Auf den Roman Sag nicht, wir hätten gar nichts von Madeleine Thien war ich schon das ganze Jahr gespannt. Meine Vorfreude sollte zum Glück nicht enttäuscht werden. Auf über 600 Seiten spinnt Thien eine Familien Saga und entführt den Leser auf eine erstaunliche Lesereise in das China der 1940er Jahre bis heute.
Das Familien-Epos porträtiert das Leben von drei Generationen nach den Jahren des Krieges und der Neuausrichtung des Staates China. Geschichtliche Zeitpunkte, an denen der Roman spielt, sind die Massenkampagne „Großer Sprung nach vorn“ und ihre Auswirkungen, die Jahre während Maos Kulturrevolution und die Zeit der Proteste auf dem Platz des Himmlischen Friedens.
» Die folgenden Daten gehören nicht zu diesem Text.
-- ==== Sys2Proof/Machine/Msq.lean ====
section
/-! DEFINITION. The MSQ threads (chapter 5): when an instruction issues, holds, waits or freezes its
well, and what it does; barriers; thread starts, stops and switches; the commands that issue one
instruction. -/

namespace Sys2Proof.Machine

/-! ### Names -/

/-- Well of a thread. -/
def thWell (t : Thread) : Nat := t.me.val % 8
/-- Slice index of a thread in its well. -/
def thIx (t : Thread) : Nat := t.sl.val + (if t.me.val < 8 then 0 else 4)

/-- A thread that runs its program. -/
def Slice.active (y : Slice) : Bool :=
  match y.st with
  | .issuing | .hold | .threadWait | .freezing => true
  | .notStarted | .halted | .faulted => false

/-- Opcode of an instruction (R132). -/
def opcodeOf : MsqOp → Nat
  | .nop => 0x00 | .halt _ => 0x01 | .loop _ _ _ => 0x02 | .jmp _ => 0x03 | .brc _ _ _ _ => 0x04
  | .wld _ => 0x08 | .wrelay _ => 0x09 | .wdyn _ => 0x0A | .mma _ => 0x10 | .mmaz _ => 0x11
  | .drain _ => 0x12 | .scl _ => 0x18 | .scls _ _ => 0x19 | .zpc _ => 0x1A | .qwait _ => 0x20
  | .semsig _ => 0x21 | .semwait _ => 0x22 | .bar _ => 0x23 | .fence => 0x24 | .ctxsw _ _ _ => 0x28
  | .drainall _ => 0x29 | .ptok _ => 0x30 | .stat _ _ _ => 0x31 | .tag _ => 0x38 | .trap _ => 0x3F

/-- The bank a BANK field selects at this execution of the instruction (R140). -/
def bankSel (y : Slice) (b : Nat) : Nat :=
  if b < 2 then b else (b % 2 + b2n (SMap.get (fun _ => false) y.toggles y.pc)) % 2

/-- The toggle of an alternating instruction turns (R140). -/
def bankTurn (y : Slice) (b : Nat) : Slice :=
  if b < 2 then y
  else { y with toggles := SMap.set (fun _ => false) y.toggles y.pc
                             (!SMap.get (fun _ => false) y.toggles y.pc) }

/-! ### Barriers; their completion is in Dc.lean -/

/-- Arrivals that complete barrier b (R278, R292). -/
def barCount (b : Barrier) : Nat := bits b.cfg 16 7 + 1

/-- BARRIER_ARRIVAL at barrier b of pipeline p: in the present generation until its count is reached,
then in the next (R279). -/
def barArrive (s : State) (p b : Nat) : State :=
  let x := s.well p
  let k := x.bar b
  let k' := if k.arrived < barCount k then { k with arrived := k.arrived + 1 }
    else { k with next := k.next + 1 }
  s.setWell p (x.setBar b k')

/-- A word carries the running context of well x. -/
def oldWord (x : Well) (wd : Word) : Bool := wd.sb.ctag.toNat == x.ctx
Der Roman beginnt aber in der Gegenwart und erzählt aus der Perspektive von Marie, die 1979 mit ihren Eltern nach Kanda gekommen ist. Nach dem Kennenlernen von Ai-Ming, die nach dem Tian’anmen-Massaker nach Canada zu Marie und ihrer Mutter geflohen ist, versucht nun Marie mit Ai-Mings Hilfe die Leerstellen ihrer Familiengeschichte zu füllen. Nach und nach wird die Vergangenheit ihrer und Ai-Mings Familie, die sich sehr nahe stand, erzählt. So begegnet der Leser einem bunten Ensemble an Charakteren, die er durch die Irrungen und Wirrungen der Zeit begleitet. Sie müssen sich den Grausamkeiten der Kulturrevolution anpassen und sich selbst dabei aufgeben, um ihr Leben zu retten. Diese schweren Einschnitte verdeutlicht Thien eindrucksvoll durch das Thema der Musik.
Es ist kein kurzweiliges Lesevergnügen für entspanntes Beinebaumeln. Die Geschichte erscheint an vielen Stellen langatmig und die komplexe Struktur der Erzählerstimmen verlangt volle Aufmerksamkeit beim Lesen. Thiens Roman ist eine Herausforderung, die sich aber lohnt.
Lieben Dank an den Luchterhand Literaturverlag für die Bereitstellung eines Rezensionsexemplars!